After several piercing glares at the three-man orchestra to see if she could work out which instrument the theatre was, the old witch had finally paid attention to the stage, and it was beginning to become apparent to Magrat that there were certain fundamental aspects of the theatre that Granny had not yet grasped.

She was currently bouncing up and down on her stool with rage.

'He's killed him,' she hissed. 'Why isn't anyone doing anything about it? He's killed him! And right up there in front of everyone!'

Magrat held on desperately to her colleague's arm as she struggled to get to her feet.

'It's all right,' she whispered. 'He's not dead!'

'Are you calling me a liar, my girl?' snapped Granny. 'I saw it all!'

'Look, Granny, it's not really real, d'you see?'

Granny Weatherwax subsided a little, but still grumbled under her breath. She was beginning to feel that things were trying to make a fool of her.

Up on the stage a man in a sheet was giving a spirited monologue. Granny listened intently for some minutes, and then nudged Magrat in the ribs.

'What's he on about now?' she demanded.

'He's saying how sorry he was that the other man's dead,' said Magrat, and in an attempt to change the subject added hurriedly, 'There's a lot of crowns, isn't there?'

Granny was not to be distracted. 'What'd he go and kill him for, then?' she said.

'Well, it's a bit complicated—' said Magrat, weakly.

'It's shameful!' snapped Granny. 'And the poor dead thing still lying there!'

Magrat gave an imploring look to Nanny Ogg, who was masticating an apple and studying the stage with the glare of a research scientist.

'I reckon,' she said slowly, 'I reckon it's all just pretendin'. Look, he's still breathing.'

The rest of the audience, who by now had already decided that this commentary was all part of the play, stared as one man at the corpse. It blushed.

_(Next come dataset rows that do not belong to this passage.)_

/-- One piece of held work acts at the grant (R295, R301-R303, R308, R315, R320, R358): the new state, and the lines that a
copy command claims. -/
def State.actHeld (s : State) (i : Nat) (t : Task) : Held → State × List Nat
  | .copy id h desc frm sidx wseed wtab => s.issueCopy i id h desc frm sidx wseed wtab
  | .cancel v _ => (s.cancelOp v, [])
  | .tspawn a => (s.spawnAt i t a none, [])
  | .tspawnc a save => (s.spawnAt i t a (some save), [])
  | .suspend a => (if t.handlerOf.isSome then s else s.suspendAt i t a, [])
  | .send dst body =>
    let m : Msg := { dst := dst.setWidth 26, src := (s.coreId i).setWidth 26, kid := t.kid, code := 0, body := body }
    let c := s.cell (cellOf i)
    (s.setCell (cellOf i) { c with inject := c.inject ++ [.msg m i] }, [])
  | .hoopj a => (s.joinAt i t a, [])
  | .vote href pred opr =>
    let v : Vote := { kid := t.kid, href := href, opr := opr, pred := pred, pkg := s.pkg, core := i, tag := s.csn }
    (s.inject i (.vote (s.slotHome (hrefSlot href)) v), [])
  | .sys f x y z => (s.actSys i f x y z, [])
  | .sup num v => ((s.writeSup num v).getD s, [])
  | .done | .trap _ _ _ | .shut _ | .fence => (s, [])

/-- All held work, in issue order (R295), with the lines that its copy commands claim. -/
def State.actAll (s : State) (i : Nat) (t : Task) : List Held → State × List Nat
  | [] => (s, [])
  | h :: r =>
    let (s, ls) := s.actHeld i t h
    let (s, more) := s.actAll i t r
    (s, ls ++ more)

/-- The lines that a chunk's copy commands will claim at its grant (R98). -/
def State.claimsOf (s : State) (i : Nat) (k : Chunk) : List Nat :=
  let t := s.afterStores i k
  (k.held.map fun h => match h with
    | .copy _ _ desc frm sidx wseed wtab => (t.copyOf i desc frm sidx wseed wtab).2.claims
    | _ => []).flatten

/-! ## The core after its chunk's grant -/

/-- The tile slots of a committed chunk are emptied (R111). -/
def Regs.freeSlots (seq : Nat) (r : Regs) : Regs :=
  { r with slots := r.slots.map fun t => if t.chunk = some seq then ⟨.empty, 0, none, 0, [], 0⟩ else t }

/-- Fetches of a committed chunk that are still under way resolve as their slots let them go (R106, R111). -/
def State.resolveSlots (s : State) (i seq : Nat) : State :=
  (s.core i).regs.slots.toList.foldl (fun s t => if t.chunk = some seq then s.giveUpSlot i t else s) s

/-- Lines of other packages that a chunk has read take the stores that its task's earlier chunk has now committed to them (R238,
R260): a line wholly written carries no poison (R46). -/
def Chunk.mergeStores (m : NMap (BitVec 8 × BitVec 8)) (k : Chunk) : Chunk :=
  let g := groupLines m
  { k with remote := k.remote.map fun p => match g.find p.1 with
      | none => p
      | some (mask, data) =>
        (p.1, (p.2.1 &&& ~~~mask) ||| (data &&& mask), p.2.2 && mask != BitVec.allOnes 1024) }

/-- The cell of a core whose chunk has been granted holds the lines that it has written (R48, R51). -/
def State.holdWritten (s : State) (kid cell : Nat) (m : NMap (BitVec 8 × BitVec 8)) : State :=
  (groupLines m).foldl (fun s p =>
    s.holdDirty kid cell p.1 (BitVec.ofNat 4 (packN 1 ((List.range 4).map fun j =>
      if p.2.1.extractLsb' (256 * j) 256 = 0 then 0 else 1)))) s

/-- Whether a chunk did nothing that another could see (R345). -/
def Chunk.idle (k : Chunk) : Bool := k.wsig == 0 && k.held.isEmpty && k.atomic.isNone && k.after.isNone

/-- The chunks in a row that began at one bundle, did nothing, and saw the same values (R345). -/
def Core.nextSpin (c : Core) (k : Chunk) : Spin :=
  let vs := k.values.filter fun v => v.vk == 0 || v.vk == 2
  if !k.idle then ⟨0, 0, [], []⟩
  else if c.spin.count ≠ 0 ∧ c.spin.pc = k.start.pc ∧ (c.spin.values.map (·.vals)) = (vs.map (·.vals)) then
    ⟨k.start.pc, c.spin.count + 1, vs, k.rsig :: c.spin.rsigs⟩
  else ⟨k.start.pc, 1, vs, [k.rsig]⟩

'And look at his boots, too,' said Nanny critically. 'A real king'd be ashamed of boots like that.'

The corpse tried to shuffle its feet behind a cardboard bush.

Granny, feeling in some obscure way that they had scored a minor triumph over the purveyors of untruth and artifice, helped herself to an apple from the bag and began to take a fresh interest. Magrat's nerves started to unknot, and she began to settle down to enjoy the play. But not, as it turned out, for very long. Her willing suspension of disbelief was interrupted by a voice saying:

'What's this bit?'

Magrat sighed. 'Well,' she hazarded, 'he thinks that he is the prince, but he's really the other king's daughter, dressed up as a man.'

Granny subjected the actor to a long analytical stare.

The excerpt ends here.